All the attending countries at the Summit reiterated their commitment to taking action to try and mitigate climate change, but without the inclusion of the United States, which under Trump insists on the right to use fossil fuel without any curbs, the exercise is fraught with political frustrations, as America is still the largest economy, and still one of the greatest polluters in the world per capita.  

And then there is the Trump initiated tariff war with allies and enemies, which is causing enough rancors between the U.S. and all its allies, but is also causing a major trade war with the fast closing, and threatening to be number one economic giant, China. Trump has vowed to take on and punish China with escalating tariffs, for its highly questionable trade and business practices.

Towards that end, Trump had initiated a series of escalating tariffs on Chinese imports into the U.S., to which China had responded with retaliatory tariffs on U.S. goods. That trade war had been escalating to the great concern of all countries and financial markets, as its continuation was having a dampening effect on the global economies whose renewed growth had been hard won, over the past decade, at great cost, with record global debt.

Trump and his administration had seemed impervious to the mounting concerns and the negative outcomes in business, and financial markets’ recent reactions. But, possibly due to the growing political threats at home from the frequency of guilty pleas entered recently from some of his previously closest advisors, and the mounting economic costs to America, Trump seemed to have cracked under the mounting pressure and called a 90 day truce from any further efforts to punish China into submission, through the continued escalation in the trade war.  

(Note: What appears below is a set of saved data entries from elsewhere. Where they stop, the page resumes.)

-- ==== Sys2Proof/Syntax.lean ====
section
/-! DEFINITION. The commands of the block: one constructor of `Instr` per row of spec/opcode_table.json, and the
records that carry their operands (command bodies with the field offsets of the spec, frames, reports from outside).
A command of a submission queue stands for its dispatch from queue `q` after steps 1 and 2 of R51. -/

namespace Sys2Proof

/-- The three host paths (file 02), in the order of entry 0x2300.01. -/
inductive Path where
  | pcie | usb3 | usb2
  deriving DecidableEq, Repr

/-- The two USB functions. -/
inductive UsbPath where
  | usb3 | usb2
  deriving DecidableEq, Repr

/-- The host path of a USB function. -/
def UsbPath.toPath : UsbPath → Path
  | .usb3 => .usb3
  | .usb2 => .usb2

/-- USB4 link modes of HOST_STATUS.LINK_MODE (codes 1 to 4). -/
inductive Usb4Mode where
  | gen2 | gen3 | gen4sym | gen4asym
  deriving DecidableEq, Repr

/-- Native USB 3.2 modes of entry 0x2300.02 (codes 8 to 11). -/
inductive SsMode where
  | g1x1 | g1x2 | g2x1 | g2x2
  deriving DecidableEq, Repr

/-- What the link partner establishes when it is offered (R23). -/
structure Partner where
  usb4 : Option Usb4Mode
  tunnel3 : Bool
  ss : Option SsMode
  hs : Bool
  /-- USB 2.0 comes up at Full-Speed, not at High-Speed. -/
  full : Bool
  deriving DecidableEq, Repr

/-- A Uhlod client (R343). -/
inductive Client where
  | host (p : Path)
  | net (addr : U32) (port : U16)
  | can (node : Byte)
  | supervisor
  deriving DecidableEq, Repr

/-- The fields of a request frame that its row does not fix (R346, R357); `seg` is byte 7 of CAN's compact header, 0 on
other transports. -/
structure UHdr where
  seq : U16
  ty : Byte
  flags : Byte
  idx : U16
  sub : Byte
  seg : Byte := 0
  deriving DecidableEq, Repr

/-- The USB transfer header (R34). -/
structure XferHdr where
  kind : Byte
  queue : Byte
  tag : U16
  plen : U32
  handle : U16
  gen : U16
  rlen : U32
  offset : U64
  status : U16
  resv : BitVec 48
  /-- Not of the header: the host ends the bulk transfer with a zero-length packet (R35). -/
  zlp : Bool := false
  deriving DecidableEq, Repr

/-- NOTIFY and the tag of a command header (R50). -/
structure Hdr where
  notify : Bool
  tag : U16
  deriving DecidableEq, Repr

/-- ALLOC body (R53): size at 8, format at 16, ECC attribute at 17, pitch at 20. -/
structure AllocBody where
  size : U64
  fmt : Byte
  ecc : Bool
  pitch : U32
  deriving DecidableEq, Repr

/-- QUERY body (R57): kind at 8, location at 9, reference at 10, destination at 16, first at 24, count at 28. -/
structure QueryBody where
  kind : Byte
  loc : Byte
  ref : BufRef
  dest : U64
  first : U32
  count : U32
  deriving DecidableEq, Repr

/-- FENCE body (R59): slot at 8, flags at 10, reference at 12, value at 16. -/
structure FenceBody where
  slot : U16
  noBarrier : Bool
  drainPush : Bool
  event : Bool
  ignoreErrors : Bool
  ref : BufRef
  value : U64
  deriving DecidableEq, Repr

/-- WAIT and TACK_HOLD body (R62): slot at 8, timeout in µs at 12 (WAIT), value at 16. -/
structure WaitBody where
  slot : U16
  timeout : U32
  value : U64
  deriving DecidableEq, Repr

/-- DMA_IN and DMA_OUT body (R57): reference at 8, buffer offset at 16, host address at 24, length at 32. -/
structure DmaBody where
  ref : BufRef
  offset : U64
  host : U64
  len : U32
  deriving DecidableEq, Repr

/-- DECODE body (R94). -/
structure DecodeBody where
  feed : FeedId
  viewTarget : Bool
  src : BufRef
  srcOff : U64
  dst : BufRef
  viewSet : Byte
  firstView : U16
  dstOff : U64
  cap : U64
  deriving DecidableEq, Repr

/-- FEED_RESET body (R90). -/
structure FeedResetBody where
  feed : FeedId
  action : Byte
  save : BufRef
  deriving DecidableEq, Repr

/-- VIEWSET_DEFINE body (R118). -/
structure ViewSetBody where
  slot : Byte
  action : Byte
  ref : BufRef
  fmt : Byte
  curve : Byte
  count : U16
  width : U16
  height : U16
  peak : U16
  deriving DecidableEq, Repr

/-- LENS_SET body (R143). -/
structure LensSetBody where
  first : U16
  count : U16
  ref : BufRef
  offset : U64
  stride : U64
  none : Bool
  deriving DecidableEq, Repr

/-- The layer descriptor (R177). -/
structure LayerBody where
  layer : Byte
  action : Byte
  ref : BufRef
  fmt : Byte
  curve : Byte
  srcX : U16
  srcY : U16
  srcW : U16
  srcH : U16
  dstX : U32
  dstY : U32
  dstW : U32
  dstH : U32
  dispX : U32
  dispY : U32
  cenU : U16
  cenV : U16
  blend : Byte
  decim : Byte
  peak : U16
  deriving DecidableEq, Repr

/-- LUT_LOAD body (R185). -/
structure LutBody where
  lut : Byte
  ref : BufRef
  offset : U64
  deriving DecidableEq, Repr

/-- COMMIT body (R187). -/
structure CommitBody where
  policy : Byte
  chase : Bool
  chaseQueue : Byte
  chaseTag : U16
  deriving DecidableEq, Repr

/-- The fields shared by the drawing commands (R282); a command that does not use a field carries 0 in it, and the two
halves of `value` overlay the source fields (FILL and LINE have it, the others have the source). -/
structure BlitBody where
  dst : BufRef
  dstPitch : U32
  dstOff : U64
  x0 : U16
  y0 : U16
  x1 : U16
  y1 : U16
  value : U64
  src : BufRef
  srcPitch : U32
  srcOff : U64
  srcX : U16
  srcY : U16
  xdir : Bool
  ydir : Bool
  clip : Bool
  wm : Bool
  wmRow : U16
  patW : U16
  patH : U16
  phX : U16
  phY : U16
  deriving DecidableEq, Repr

/-- A rectangle of CLIP_SET (R287). -/
structure Rect where
  x : U16
  y : U16
  w : U16
  h : U16
  deriving DecidableEq, Repr

/-- CLIP_SET body (R287): four rectangles and the enable mask. -/
structure ClipBody where
  r0 : Rect
  r1 : Rect
  r2 : Rect
  r3 : Rect
  enable : BitVec 4
  deriving DecidableEq, Repr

China for its part has made general promises to ‘open’ its economy to greater foreign participation under vague terms and timelines. In essence, nothing much has been resolved except a temporary truce has been called with mutual assurances of ‘continued dialogues’ between the two countries.    

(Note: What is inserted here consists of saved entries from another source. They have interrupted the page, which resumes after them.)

/-- Steps 9 and 10 of R88, on the header. -/
def formChecks (s : List Byte) : Option PFault :=
  firstFault [(field s 24 4 == tableOffset (sheafHdr s), hdrFault 24), (field s 28 4 == 0, hdrFault 28)]

/-- Steps 11 to 14 of R88, against the feed: FAULTED, has history, expected sequence. -/
def seqChecks (s : List Byte) (faulted hasHist : Bool) (expSeq : Nat) : Option PFault :=
  let h := sheafHdr s
  let crc := crc32c (slice s 32 h.compLen)
  firstFault
    [(crc == h.crc, { code := 0x0207, hi := 20, lo := crc }),
     (h.seed || !faulted, { code := 0x020A, hi := 4, lo := 0 }),
     (h.seed || hasHist, { code := 0x0205, hi := 4, lo := 0 }),
     (h.seed || h.seq == expSeq, { code := 0x0206, hi := 16, lo := expSeq })]

/-- Segment and stream lengths of the lanes (R77). -/
def laneDir (s : List Byte) (n : Nat) : List (Nat × Nat) :=
  (List.range n).map (fun k => (field s (32 + 8 * k) 4, field s (36 + 8 * k) 4))

/-- Step 15 of R88: the directory lies within the payload, and each length is at least 1. -/
def dirChecks (s : List Byte) (h : SheafHdr) : Option PFault :=
  if h.compLen < 8 * h.lanes then some (hdrFault 12)
  else firstFault ((List.range (2 * h.lanes)).map (fun i => (decide (1 ≤ field s (32 + 4 * i) 4), hdrFault (32 + 4 * i))))

/-! ### Entropy tables -/

/-- The bits of bytes, bit 0 of the first byte first (R78). -/
def bitsOf (bs : List Byte) : List Bool := bs.flatMap (fun b => (List.range 8).map (fun i => b.getLsbD i))

/-- The value of n bits, the first the least significant (R78). -/
def bitsVal : List Bool → Nat
  | [] => 0
  | b :: t => (if b then 1 else 0) + 2 * bitsVal t

/-- A table read from the block: precision, symbols with frequencies in ascending order, and the bytes it took. -/
structure FreqTable where
  p : Nat
  freqs : List (Nat × Nat)
  size : Nat
  deriving DecidableEq, Repr

/-- E_TABLE at an input offset, in table t. -/
def tabFault (off t : Nat) : PFault := { code := 0x0209, hi := off, lo := t }

/-- LIST entries in order, checked in the order of their bytes (R80): symbol below the alphabet size and ascending, then
frequency 1 to N. -/
def listEntries (s : List Byte) (t a n lim : Nat) : Nat → Nat → Option Nat → List (Nat × Nat) → Except PFault (List (Nat × Nat))
  | 0, _, _, acc => .ok acc.reverse
  | k + 1, off, prev, acc =>
    if lim < off + 1 then .error (tabFault off t)
    else
      let sy := field s off 1
      if a ≤ sy || (match prev with | some q => decide (sy ≤ q) | none => false) then .error (tabFault off t)
      else if lim < off + 3 then .error (tabFault (off + 1) t)
      else
        let f := field s (off + 1) 2
        if f = 0 || n < f then .error (tabFault (off + 1) t)
        else listEntries s t a n lim k (off + 3) (some sy) ((sy, f) :: acc)

/-- Sum of frequencies. -/
def freqSum (l : List (Nat × Nat)) : Nat := l.foldl (fun acc x => acc + x.2) 0

/-- One table at an input offset (R79, R80): t its number, a the alphabet size, maxP its limit, lim the end of the payload. -/
def readTable (s : List Byte) (t a maxP lim off : Nat) : Except PFault FreqTable :=
  if lim < off + 1 then .error (tabFault off t)
  else
    let b := field s off 1
    let mode := b / 16
    let p := b % 16
    let n := 2 ^ p
    if 3 ≤ mode then .error (tabFault off t)
    else if mode = 0 then
      if p ≠ 0 then .error (tabFault off t)
      else if lim < off + 2 then .error (tabFault (off + 1) t)
      else if a ≤ field s (off + 1) 1 then .error (tabFault (off + 1) t)
      else .ok { p := 0, freqs := [(field s (off + 1) 1, 1)], size := 2 }
    else if p = 0 || maxP < p then .error (tabFault off t)
    else if mode = 1 then
      if lim < off + 2 then .error (tabFault (off + 1) t)
      else
        match listEntries s t a n lim (field s (off + 1) 1 + 1) (off + 2) none [] with
        | .error e => .error e
        | .ok l =>
          if n < freqSum l then .error (tabFault off t)
          else .ok { p := p, freqs := l, size := 2 + 3 * l.length }
    else
      let size := 1 + ceilDiv (a * (p + 1)) 8
      if lim < off + size then
        .error (tabFault (off + 1 + (lim - (off + 1)) * 8 / (p + 1) * (p + 1) / 8) t)
      else
        let bits := bitsOf (slice s (off + 1) (size - 1))
        let fr := (List.range a).map (fun i => (i, bitsVal ((bits.drop (i * (p + 1))).take (p + 1))))
        if (bits.drop (a * (p + 1))).any id then .error (tabFault (off + 1 + a * (p + 1) / 8) t)
        else if freqSum fr = 0 || n < freqSum fr then .error (tabFault off t)
        else .ok { p := p, freqs := fr.filter (fun x => x.2 != 0), size := size }

/-- A decode entry of a slot (R82). -/
structure Dec where
  sym : Nat
  nb : Nat
  base : Nat
  deriving DecidableEq, Repr

/-- A built table: precision and the slots, none unassigned. -/
structure DecTable where
  p : Nat
  slots : List (Option Dec)
  deriving DecidableEq, Repr

/-- Put a symbol in n slots of the spreading walk (R81): the slots and the position reached. -/
def placeSym (n step s : Nat) : Nat → List (Option Nat) × Nat → List (Option Nat) × Nat
  | 0, x => x
  | k + 1, (l, pos) => placeSym n step s k (l.set pos (some s), (pos + step) % n)

/-- The symbols of the slots (R81). -/
def spread (ft : FreqTable) : List (Option Nat) :=
  let n := 2 ^ ft.p
  let step := (n / 2 + n / 8 + 1) / 2 * 2 + 1
  (ft.freqs.foldl (fun acc x => placeSym n step x.1 x.2 acc) (List.replicate n none, 0)).1

/-- Decode entries in ascending slot order; `seen` counts the slots below that hold each symbol (R82). -/
def decEntries (p : Nat) (fr : List (Nat × Nat)) : List (Option Nat) → SMap Nat → List (Option Dec)
  | [], _ => []
  | none :: t, seen => none :: decEntries p fr t seen
  | some s :: t, seen =>
    let f := ((fr.find? (fun x => x.1 == s)).map (·.2)).getD 0
    let y := f + SMap.get 0 seen s
    let nb := p - Nat.log2 y
    some { sym := s, nb := nb, base := y * 2 ^ nb - 2 ^ p } :: decEntries p fr t (SMap.ins seen s (SMap.get 0 seen s + 1))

In the background to all of these forefront contentious issues, there are the serious problems of migrants and refugees fleeing wars, famines, and abusive regimes and gangs at home; and the ongoing unsuccessful attempts to denuclearize North Korea, and the decades long accusations against Iran, for which America (Trump included) seem to have a particular distaste, while finding the equally distasteful (re: the totalitarian, ultra-autocratic human-rights abuses) of Saudi Arabia, quite palatable. This is not to mention the openly abusive regimes of China and Russia, which America views as competitive ‘frenemies’, but downright respectable to deal with.

These biased and contradictory political policies based on skewed ‘national interest’ create the additional possibilities of further conflicts, which could escalate into additional violence and war. At the Summit, no progress was made towards the resolution of any of these festering problems and growing threats.

The increasing influence of far-right leaning, and/or totalitarian and authoritarian leaders like Donald Trump in the U.S., Vladimir Putin in Russia, Xi Jinping in China, Recep Tayyip Erdogan in Turkey, Rodrigo Duterte in the Philippines, Viktor Orban in Hungary, Matteo Salvini in Italy, and the recently elected Jair Bolsonaro in Brazil, are a growing threat to post WWII World Order, and the myriad progressive institutions established thereafter, under the leadership of one of America’s most iconic progressive, Democrat President, Franklin D. Roosevelt.

As the world leaders met at the 2018 G-20 Summit in Argentina, there was little hope much would be settled, resolved, or stabilized, as some of the key players, like Trump, Putin, Erdogan, Salvini, Prince MbS, and perhaps even China’s Xi Jinping, have an agenda which does not include the restoration of the previous forms of cooperative status-quo. But they, with Trump as the poster boy of the new unapologetic mantra of ‘national interest’ over global cooperation, are leading the world towards a more fractious, conflicted, and unstable World Order.